David Schultz Analyzes in ARM Compliance Digest: Judge Denies MTD in FCRA Case on Failure to State a Claim
In the November 30, 2020 edition of the ARM Compliance Digest, Hinshaw partner David Schultz discusses a Florida decision in which the judge denied a defendant’s motion to dismiss after it was sued for allegedly violating the Fair Credit Reporting Act, ruling that the plaintiff met the threshold for stating a claim by saying that the furnisher failed to conduct a reasonable investigation after it was notified by a credit reporting agency that a dispute had been filed:
Harris v Equifax presents an unusual factual scenario and one that could represent a "set-up" claim. Plaintiff had a tradeline with a "dispute" notation. She either disputed it earlier or it was an errant notation. She provided a written request to the credit bureaus to remove the dispute notation. The furnisher, however, verified the information as accurate. Plaintiff filed an FCRA suit, claiming that the bureaus and furnisher did not conduct a reasonable investigation. The court denied the furnisher’s motion to dismiss.

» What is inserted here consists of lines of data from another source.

/-- R44-R48: OP 0x20-0x2D. -/
theorem test_decode_lane_arithmetic_words : [
    readV .c 12 0x00000000002190C000DEFA82 (.vadd ⟨⟨true, 2⟩, 15, 14, 13, 0, 0, 0, 4, true, 0x90, 0x21, 0, 0⟩),
    readV .c 12 0x00000000002190C200DEFA86 (.vsub ⟨⟨true, 2⟩, 15, 14, 13, 0, 0, 2, 4, true, 0x90, 0x21, 0, 0⟩),
    readV .c 12 0x00000000002190C300DEFA8A (.vmul ⟨⟨true, 2⟩, 15, 14, 13, 0, 0, 3, 4, true, 0x90, 0x21, 0, 0⟩),
    readV .c 12 0x00000000FF2190C30CDEFA8E (.vfma ⟨⟨true, 2⟩, 15, 14, 13, 12, 0, 3, 4, true, 0x90, 0x21, 0xff, 0⟩),
    readV .c 12 0x00000000002190C010DEFA92 (.vminmax ⟨⟨true, 2⟩, 15, 14, 13, 0, 1, 0, 4, true, 0x90, 0x21, 0, 0⟩),
    readV .c 12 0x00000000002190C020DEFA96 (.vsgn ⟨⟨true, 2⟩, 15, 14, 13, 0, 2, 0, 4, true, 0x90, 0x21, 0, 0⟩),
    readV .c 12 0x00000000002190C110DEFA9A (.viadd ⟨⟨true, 2⟩, 15, 14, 13, 0, 1, 1, 4, true, 0x90, 0x21, 0, 0⟩),
    readV .c 12 0x00000000002190C110DEFA9E (.visub ⟨⟨true, 2⟩, 15, 14, 13, 0, 1, 1, 4, true, 0x90, 0x21, 0, 0⟩),
    readV .c 12 0x00000000002190C120DEFAA2 (.vimul ⟨⟨true, 2⟩, 15, 14, 13, 0, 2, 1, 4, true, 0x90, 0x21, 0, 0⟩),
    readV .c 12 0x00000000002190C130DEFAAE (.viminmax ⟨⟨true, 2⟩, 15, 14, 13, 0, 3, 1, 4, true, 0x90, 0x21, 0, 0⟩),
    readV .c 12 0x00000000000010C1400EFAA6 (.vlogic ⟨⟨true, 2⟩, 15, 14, 0, 0, 4, 1, 4, true, 0x10, 0, 0, 0⟩),
    readV .c 12 0x00000000002110C120DEFAAA (.vshift ⟨⟨true, 2⟩, 15, 14, 13, 0, 2, 1, 4, true, 0x10, 0x21, 0, 0⟩),
    readV .c 12 0x00000000002190C145DE6AB2 (.vcmp ⟨⟨true, 2⟩, 6, 14, 13, 5, 4, 1, 4, true, 0x90, 0x21, 0, 0⟩),
    readV .c 12 0x00000000002190C305DEFAB6 (.vsel ⟨⟨true, 2⟩, 15, 14, 13, 5, 0, 3, 4, true, 0x90, 0x21, 0, 0⟩),
    readV .c 12 0x00000000FF2190C10CDEFAF6 (.vclamp ⟨⟨true, 2⟩, 15, 14, 13, 12, 0, 1, 4, true, 0x90, 0x21, 0xff, 0⟩)].all id = true := by decide +kernel

/-- R44-R48: OP 0x2E-0x3E. -/
theorem test_decode_lane_conversion_and_movement_words_1 : [
    readV .c 12 0x12345678000090C0A10EFABA (.vcvt ⟨⟨true, 2⟩, 15, 14, 0, 1, 10, 0, 4, true, 0x90, 0, 0, 0x12345678⟩),
    readV .c 12 0x12345678000090C2F10EEABE (.vqnt ⟨⟨true, 2⟩, 14, 14, 0, 1, 15, 2, 4, true, 0x90, 0, 0, 0x12345678⟩),
    readV .c 12 0x00000000000090C3A00EFAC2 (.vsf ⟨⟨true, 2⟩, 15, 14, 0, 0, 10, 3, 4, true, 0x90, 0, 0, 0⟩),
    readV .c 12 0x0000000F000021C0000EFAC6 (.vbcr ⟨⟨true, 2⟩, 15, 14, 0, 0, 0, 0, 4, true, 0x21, 0, 0, 15⟩),
    readV .c 12 0x0000003F000021C0000EFACA (.vbcc ⟨⟨true, 2⟩, 15, 14, 0, 0, 0, 0, 4, true, 0x21, 0, 0, 0x3f⟩),
    readV .c 12 0x0000000F000021C0000EFACE (.vrotr ⟨⟨true, 2⟩, 15, 14, 0, 0, 0, 0, 4, true, 0x21, 0, 0, 15⟩),
    readV .c 12 0x0000003F000021C0000EFAD2 (.vrotc ⟨⟨true, 2⟩, 15, 14, 0, 0, 0, 0, 4, true, 0x21, 0, 0, 0x3f⟩),
    readV .c 12 0x00000000000021C1500EFAD6 (.vredr ⟨⟨true, 2⟩, 15, 14, 0, 0, 5, 1, 4, true, 0x21, 0, 0, 0⟩),
    readV .c 12 0x000000000000A1C3200EFADA (.vredc ⟨⟨true, 2⟩, 15, 14, 0, 0, 2, 3, 4, true, 0xa1, 0, 0, 0⟩),
    readV .c 12 0x00000000000021C1250EFADE (.vsegr ⟨⟨true, 2⟩, 15, 14, 0, 5, 2, 1, 4, true, 0x21, 0, 0, 0⟩),
    readV .c 12 0x000000000000A1C0300EFAE2 (.vscanr ⟨⟨true, 2⟩, 15, 14, 0, 0, 3, 0, 4, true, 0xa1, 0, 0, 0⟩),
    readV .c 12 0x00000000003121C010DEFAE6 (.vperm ⟨⟨true, 2⟩, 15, 14, 13, 0, 1, 0, 4, true, 0x21, 0x31, 0, 0⟩),
    readV .c 12 0x00000000000000C03006FAEA (.vmov ⟨⟨true, 2⟩, 15, 6, 0, 0, 3, 0, 4, true, 0, 0, 0, 0⟩),
    readV .c 12 0x7FC00000000000C01000FAEE (.vli ⟨⟨true, 2⟩, 15, 0, 0, 0, 1, 0, 4, true, 0, 0, 0, 0x7fc00000⟩),
    readV .c 12 0x00000009003100C027D6FAF2 (.vrng ⟨⟨true, 2⟩, 15, 6, 13, 7, 2, 0, 4, true, 0, 0x31, 0, 9⟩),
    readV .c 12 0x0000001F413121C40CEE3AFA (.upd ⟨⟨true, 2⟩, 3, 14, 14, 12, 0, 4, 4, true, 0x21, 0x31, 0x41, 0x1f⟩)].all id = true := by decide +kernel

/-- R44-R48: OP 0x2E-0x3E. -/
theorem test_decode_lane_conversion_and_movement_words_2 : [
    readV .c 12 0x000000000000000010003AFA (.updf ⟨⟨true, 2⟩, 3, 0, 0, 0, 1, 0, 0, false, 0, 0, 0, 0⟩)].all id = true := by decide +kernel

/-- R50-R54. -/
theorem test_decode_matrix_words : [
    readV .c 24 0x0000000000000000000000000000000000000027FC006A03 (.mma ⟨⟨true, 2⟩, 2, 1, 0, 0, 0, 63, 0x27⟩),
    readV .c 24 0x000000000000000000000000000000400000020005513A03 (.mmaD ⟨⟨true, 2⟩, 3, 0, 1, 4, 5, 1, 0x4000000200⟩),
    readV .c 24 0x000000000000000000000000000000000000000D14009A07 (.mmas ⟨⟨true, 2⟩, 1, 2, 0, 0, 0, 5, 0xd⟩),
    readV .c 24 0x00000000000000000000000000000000000000000000CA0B (.mzero ⟨⟨true, 2⟩, 0, 3, 0, 0, 0, 0, 0x0⟩),
    readV .c 24 0x000000000000000000000000000000000000000C00003A0F (.maccr ⟨⟨true, 2⟩, 3, 0, 0, 0, 0, 0, 0xc⟩),
    readV .c 24 0x000000000000000000000000000000000000000B00003A13 (.maccw ⟨⟨true, 2⟩, 3, 0, 0, 0, 0, 0, 0xb⟩),
    readV .c 24 0x000000000000000000000000000000000000000F00005A17 (.mscale ⟨⟨true, 2⟩, 1, 1, 0, 0, 0, 0, 0xf⟩),
    readV .c 24 0x000000000000000000000000000000058000000100005A1B (.mwait ⟨⟨true, 2⟩, 1, 1, 0, 0, 0, 0, 0x580000001⟩)].all id = true := by decide +kernel
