/-! ### The ends of lease calls, lost sites and failed changes -/

/-- The ends of a lease call that counts, at a COMMISSIONED site that stays so. An ARM of an ARMING lease: DONE makes
the site ARMED, and the lease too once every undropped site is ARMED with no Failure; REFUSED or failed, the site keeps
its status with a Failure. An ARM answered DONE to a STOPPING lease is followed by a DISARM. A DISARM or STOP of a
STOPPING lease: DONE, NOT_CYCLING or FRESH makes the site STOPPED, another end STOP_FAILED with its Failure; so does a
CHECK that shows no cycle, or ends REFUSED or failed, and one that shows a cycle places a STOP. With no call left the
lease closes with the cause it entered STOPPING with, its sites lose their holders, and a STOP_FAILED one takes a stray
time until its end bound. An EXTEND or REPATTERN that is not the last joins the answered set with its end, and an EXTEND
changes the end bound; the last EXTEND of a change that every site took moves the End. A Failure is kept where there is
one. Every other entry and site stands. -/
def Obligations.LeaseCallEnds : Prop :=
  ∀ (s : State) (n : SiteName) (moment : Nat) (c : Instr) (x : Transaction) (r : End) (h : Handle) (l : Lease)
    (y : LeaseSite) (call : LeaseCall), s.Sound → s.BroughtUp → s.Ends (branchOf n) moment c x r →
    x.owner = .leaseCall n h → x.dest = positionOf n → (s.site n).state = .commissioned → s.handleOf h.entry = h →
    s.leaseOf h.entry = some l → (l.sites.map (·.site)).Nodup → l.siteOf n = some y → y.status ≠ .dropped →
    y.call = some ⟨call, true, true⟩ → y.waiting = [] → (∀ q, r ≠ .brk q) →
    (r = .failure → (s.site n).lineErrors + 1 < (if s.config.counting then s.config.threshold else 1)
      ∧ (s.site n).lineErrors < 15) →
    ∃ t, exec c s = .next t
      ∧ (t.line (branchOf n)).activity = .idle ∧ (t.line (branchOf n)).txn = none ∧ s.OthersStand t n
      ∧ t.background = { s.background with timebase := max s.timebase moment }
      ∧ (∀ e, e ≠ h.entry → t.entry e = s.entry e)
      ∧ (let failure : Failure := match r with
          | .refused q => .refused q
          | _ => .noAnswer
        let ended := { y with call := none }
        let failed := { ended with failure := y.failure.or (some failure) }
        let shows (k : Lease) (z : LeaseSite) : Prop := t.entry h.entry
          = ⟨h.generation, some { k with sites := l.sites.map fun w => if w.site = n then z else w }⟩
        let left : Prop := ∃ z ∈ l.sites, z.site ≠ n ∧ (z.call ≠ none ∨ z.waiting ≠ [])
        let settles (z : LeaseSite) (gone : Prop) : Prop := t.inLeaseChanges h.entry = true ∧ (left → shows l z)
          ∧ (¬ left → (∃ k, t.entry h.entry = ⟨h.generation, some k⟩ ∧ k.state = .closed
              ∧ k.closeCause = some (l.stopCause.getD .released) ∧ k.siteOf n = some { z with change := none })
            ∧ t.closeOrder = s.closeOrder.filter (· != h.entry) ++ [h.entry]
            ∧ (∀ m z, l.siteOf m = some z → (t.site m).holder ≠ some h)
            ∧ ((s.site n).holder = some h → (gone → (t.site n).stray = none)
              ∧ (¬ gone → (t.site n).stray = some (max (y.endBound.getD l.stop) l.stop))))
        let fails : Prop := (∃ q, r = .refused q) ∨ r = .failure
        let run := l.run.or (some ⟨l.start * 10, 1, []⟩)
        (call = .arm → l.state = .arming → l.change = none →
          (r = .done .plain →
            let all : Prop := y.failure = none
              ∧ ∀ z ∈ l.sites, z.site ≠ n → z.status = .dropped ∨ z.status = .armed ∧ z.failure = none
            let armed := { ended with status := .armed, exchange := .armDone }
            (all → shows { l with state := .armed, run := run } armed ∧ t.flagSet .leasesChanged = true)
            ∧ (¬ all → shows { l with run := run } armed)
            ∧ (y.status ≠ .armed → t.inLeaseChanges h.entry = true))
          ∧ (∀ q, r = .refused q →
            shows l { failed with exchange := if q = .occupied then .armOccupied else .armRefused })
          ∧ (r = .failure → shows l failed))
        ∧ (call = .arm → l.state = .stopping → r = .done .plain →
          shows { l with run := run } { y with
            status := .armed, exchange := .armDone, call := some ⟨.disarm, false, true⟩ }
          ∧ s.CallsMoved t h (fun _ => false) (· = n))
        ∧ ((call = .disarm ∨ call = .stop) → l.state = .stopping →
          let gone : Prop := r = .done .plain ∨ r = .refused .notCycling ∨ r = .refused .fresh
          (gone → y.status ≠ .stopped → settles { ended with status := .stopped, exchange := .cycleGone } True)
          ∧ (fails → ¬ gone → y.status ≠ .stopFailed →
            settles { failed with status := .stopFailed, exchange := .stopFailed } False))
        ∧ (call = .check → l.state = .stopping → y.status = .cycling →
          (∀ until_, r = .done (.check .none until_) →
            settles { ended with status := .stopped, exchange := .cycleGone } True)
          ∧ (∀ cycle until_, r = .done (.check cycle until_) → cycle ≠ .none →
            shows l { y with call := some ⟨.stop, false, true⟩ } ∧ s.CallsMoved t h (fun _ => false) (· = n))
          ∧ (fails → settles { failed with status := .stopFailed } False))
        ∧ (∀ newEnd v, call = .extend v → l.change = some (.extend newEnd false) → y.change = some none →
          (l.state = .armed ∨ l.state = .running) →
          let others : Prop := ∃ z ∈ l.sites, z.site ≠ n ∧ z.change = some none
          let took := { ended with endBound := some v, change := some (some .done) }
          (others → (r = .done .plain → shows l took)
            ∧ (∀ q, r = .refused q → q ≠ .notCycling → shows l { ended with change := some (some (.refused q)) })
            ∧ (r = .failure → shows l { ended with
                endBound := some (y.endBound.elim v (max v)), change := some (some .noAnswer) }))
          ∧ (¬ others → r = .done .plain →
            (∀ z ∈ l.sites, z.site ≠ n → z.change = none ∨ z.change = some (some .done)) →
            t.entry h.entry = ⟨h.generation, some { l with
              stop := newEnd, change := none, lastResult := some .taken
              sites := l.sites.map fun w => { (if w.site = n then took else w) with change := none } }⟩))
        ∧ (∀ p boundary p' boundary', call = .repattern p' boundary' → l.change = some (.repattern p boundary) →
          y.change = some none → (∃ z ∈ l.sites, z.site ≠ n ∧ z.change = some none) →
          (r = .done .plain → shows l { ended with change := some (some .done) })
          ∧ (∀ q, r = .refused q → q ≠ .notCycling → shows l { ended with change := some (some (.refused q)) })
          ∧ (r = .failure → shows l { ended with change := some (some .noAnswer) })))

/-- A site held by a lease is lost by the failure of a poll at the line error threshold, seen to hold no cycle at least
2 s before the End, or reports FRESH. GRANTED: a lost site closes a STRICT lease at once with Failure LOST (deduced: log
14), and is dropped by a LENIENT one, which closes when no site is left; a FRESH one changes nothing. ARMING: the site
takes its Failure and the decision waits for the deadline. ARMED and RUNNING: in a STRICT lease the site keeps its
status with a Failure, or is STOPPED where its node holds no cycle, and the other sites of the lease that are armed or
cycling are called to stop; in a LENIENT one it is dropped. The lease is STOPPING with SITE_LOST to come, or closed with
it where none is left. STOPPING: a lost site changes nothing, and a FRESH one is STOPPED. A site that leaves loses its
holder, and takes a stray time until its end bound where its node may hold a cycle by its last exchange (deduced: log
40). Every other entry stands, and every other site but for the claims of leases. -/
def Obligations.LeaseLoss : Prop :=
  ∀ (s : State) (n : SiteName) (moment : Nat) (c : Instr) (x : Transaction) (r : End) (h : Handle) (l : Lease)
    (y : LeaseSite) (i : NodeIdent) (f : Failure) (free : Bool), s.Sound → s.BroughtUp →
    s.Ends (branchOf n) moment c x r → x.owner = .routinePoll n → x.call = .poll → x.dest = positionOf n →
    (s.site n).state = .commissioned → (s.site n).node = some i → (s.site n).holder = some h →
    s.handleOf h.entry = h → s.leaseOf h.entry = some l → l.state ≠ .closed → (l.sites.map (·.site)).Nodup →
    l.siteOf n = some y → y.status ≠ .dropped → y.call = none → y.waiting = [] → l.change = none →
    (∀ z ∈ l.sites, z.status = .dropped → z.call = none ∧ z.waiting = []) →
    (∀ q ∈ (s.line (branchOf n)).leasePolls, q.site = n → q.handle = h) →
    (∀ e k, e ≠ h.entry → s.leaseOf e = some k → (∀ z, k.siteOf n = some z → z.call = none)
      ∧ (k.state = .stopping → ∃ z ∈ k.sites, z.call ≠ none)) →
    let lost : Prop := r = .failure
      ∧ (if s.config.counting then s.config.threshold else 1) ≤ min ((s.site n).lineErrors + 1) 15
    let fresh : Prop := ∃ a, r = .done (.poll a) ∧ a.serial = i.serial ∧ a.mode = .fresh
    let gone : Prop := (∃ a, r = .done (.poll a) ∧ a.serial = i.serial ∧ a.mode ≠ .fresh ∧ a.cycle = .none)
      ∧ l.state = .running ∧ y.status = .cycling ∧ s.clock.count.getD 0 + 2 ≤ l.stop
    ((lost ∧ f = .lost ∧ free = false) ∨ (fresh ∧ f = .fresh ∧ free = true) ∨ (gone ∧ f = .lost ∧ free = true)) →
    ∃ (t : State) (k : Lease), exec c s = .next t ∧ t.entry h.entry = ⟨h.generation, some k⟩
      ∧ s.OthersStand t n ∧ t.background = { s.background with timebase := max s.timebase moment }
      ∧ (∀ e, e ≠ h.entry → t.entry e = s.entry e) ∧ k.stop = l.stop ∧ k.pattern = l.pattern
      ∧ (∀ m z, l.siteOf m = some z → m ≠ n → ∃ w, k.siteOf m = some w ∧ w.status = z.status ∧ w.failure = z.failure)
      ∧ (let failure := y.failure.or (some f)
        let shown (status : OutcomeStatus) (failure : Option Failure) : Prop :=
          ∃ z, k.siteOf n = some z ∧ z.status = status ∧ z.failure = failure
        let leaves : Prop := (t.site n).holder = none ∧ (t.site n).stray
          = if free ∨ y.exchange = .noArm ∨ y.exchange = .armRefused ∨ y.exchange = .cycleGone then none
            else some (max (y.endBound.getD l.stop) l.stop)
        let closed : Prop := k.state = .closed ∧ k.closeCause = some .siteLost
          ∧ t.closeOrder = s.closeOrder.filter (· != h.entry) ++ [h.entry]
          ∧ (∀ m z, l.siteOf m = some z → (t.site m).holder ≠ some h)
        let goesOn : Prop := k.state = l.state ∧ t.closeOrder = s.closeOrder
        let drops (other : Prop) : Prop := shown .dropped failure ∧ (y.status ≠ .stopFailed → leaves)
          ∧ (other → goesOn) ∧ (¬ other → closed) ∧ t.inLeaseChanges h.entry = true
        let stops (status left : OutcomeStatus) (call : LeaseCall) : Prop :=
          let other (m : SiteName) : Prop := m ≠ n ∧ (s.site m).state = .commissioned
            ∧ ∃ z, l.siteOf m = some z ∧ z.status = status
          shown left failure ∧ t.inLeaseChanges h.entry = true
          ∧ ((∃ m, other m) → k.state = .stopping ∧ k.stopCause = some .siteLost ∧ t.closeOrder = s.closeOrder
            ∧ s.CallsMoved t h (fun _ => false) (fun m => other m ∧ ∃ z, l.siteOf m = some z ∧ z.call = none)
            ∧ (∀ m z, l.siteOf m = some z → other m → z.call = none →
              ∃ w, k.siteOf m = some w ∧ w.call = some ⟨call, false, true⟩)
            ∧ (∀ b, (t.line b).leasePolls = (s.line b).leasePolls.filter (·.handle != h)))
          ∧ ((∀ m, ¬ other m) → closed ∧ leaves)
        (l.state = .granted →
          (free = false → l.strictness = .strict → shown y.status failure ∧ closed)
          ∧ (free = false → l.strictness = .lenient → drops (∃ z ∈ l.sites, z.site ≠ n ∧ z.status ≠ .dropped))
          ∧ (free = true → shown y.status y.failure ∧ goesOn))
        ∧ (l.state = .arming → goesOn ∧ (t.site n).holder = some h
          ∧ ((free = false ∨ y.status = .armed) → shown y.status failure)
          ∧ (free = true → y.status ≠ .armed → shown y.status y.failure))
        ∧ (l.state = .armed → y.status = .armed →
          (l.strictness = .strict → stops .armed .armed .disarm)
          ∧ (l.strictness = .lenient → drops (∃ z ∈ l.sites, z.site ≠ n ∧ z.status = .armed)))
        ∧ (l.state = .running → y.status = .cycling →
          (l.strictness = .strict → stops .cycling (if free = true then .stopped else .cycling) .stop)
          ∧ (l.strictness = .lenient → drops (∃ z ∈ l.sites, z.site ≠ n ∧ z.status = .cycling)))
        ∧ (l.state = .stopping → (∃ z ∈ l.sites, z.call ≠ none) → goesOn ∧ k.stopCause = l.stopCause
          ∧ (free = false → k = l) ∧ (free = true → shown .stopped y.failure)))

The case highlights the low threshold to plead a case in federal court and the difficulty in winning a motion to dismiss. The court said plaintiff only needs to plead: (1) defendant failed to conduct a proper dispute, (2) defendant failed to review the information available, and (3) she was damaged. The court held plaintiff alleged enough to state a claim but also questioned what damage was inflicted, saying that will be addressed at the summary judgment stage.
A takeaway from this case for furnishers is to be aware that consumers can seek to have a dispute removed. This could be overlooked because most of the disputes they receive seek to have a tradeline deleted or notated with a dispute. This case highlights an odd scenario of someone wanting a dispute removed.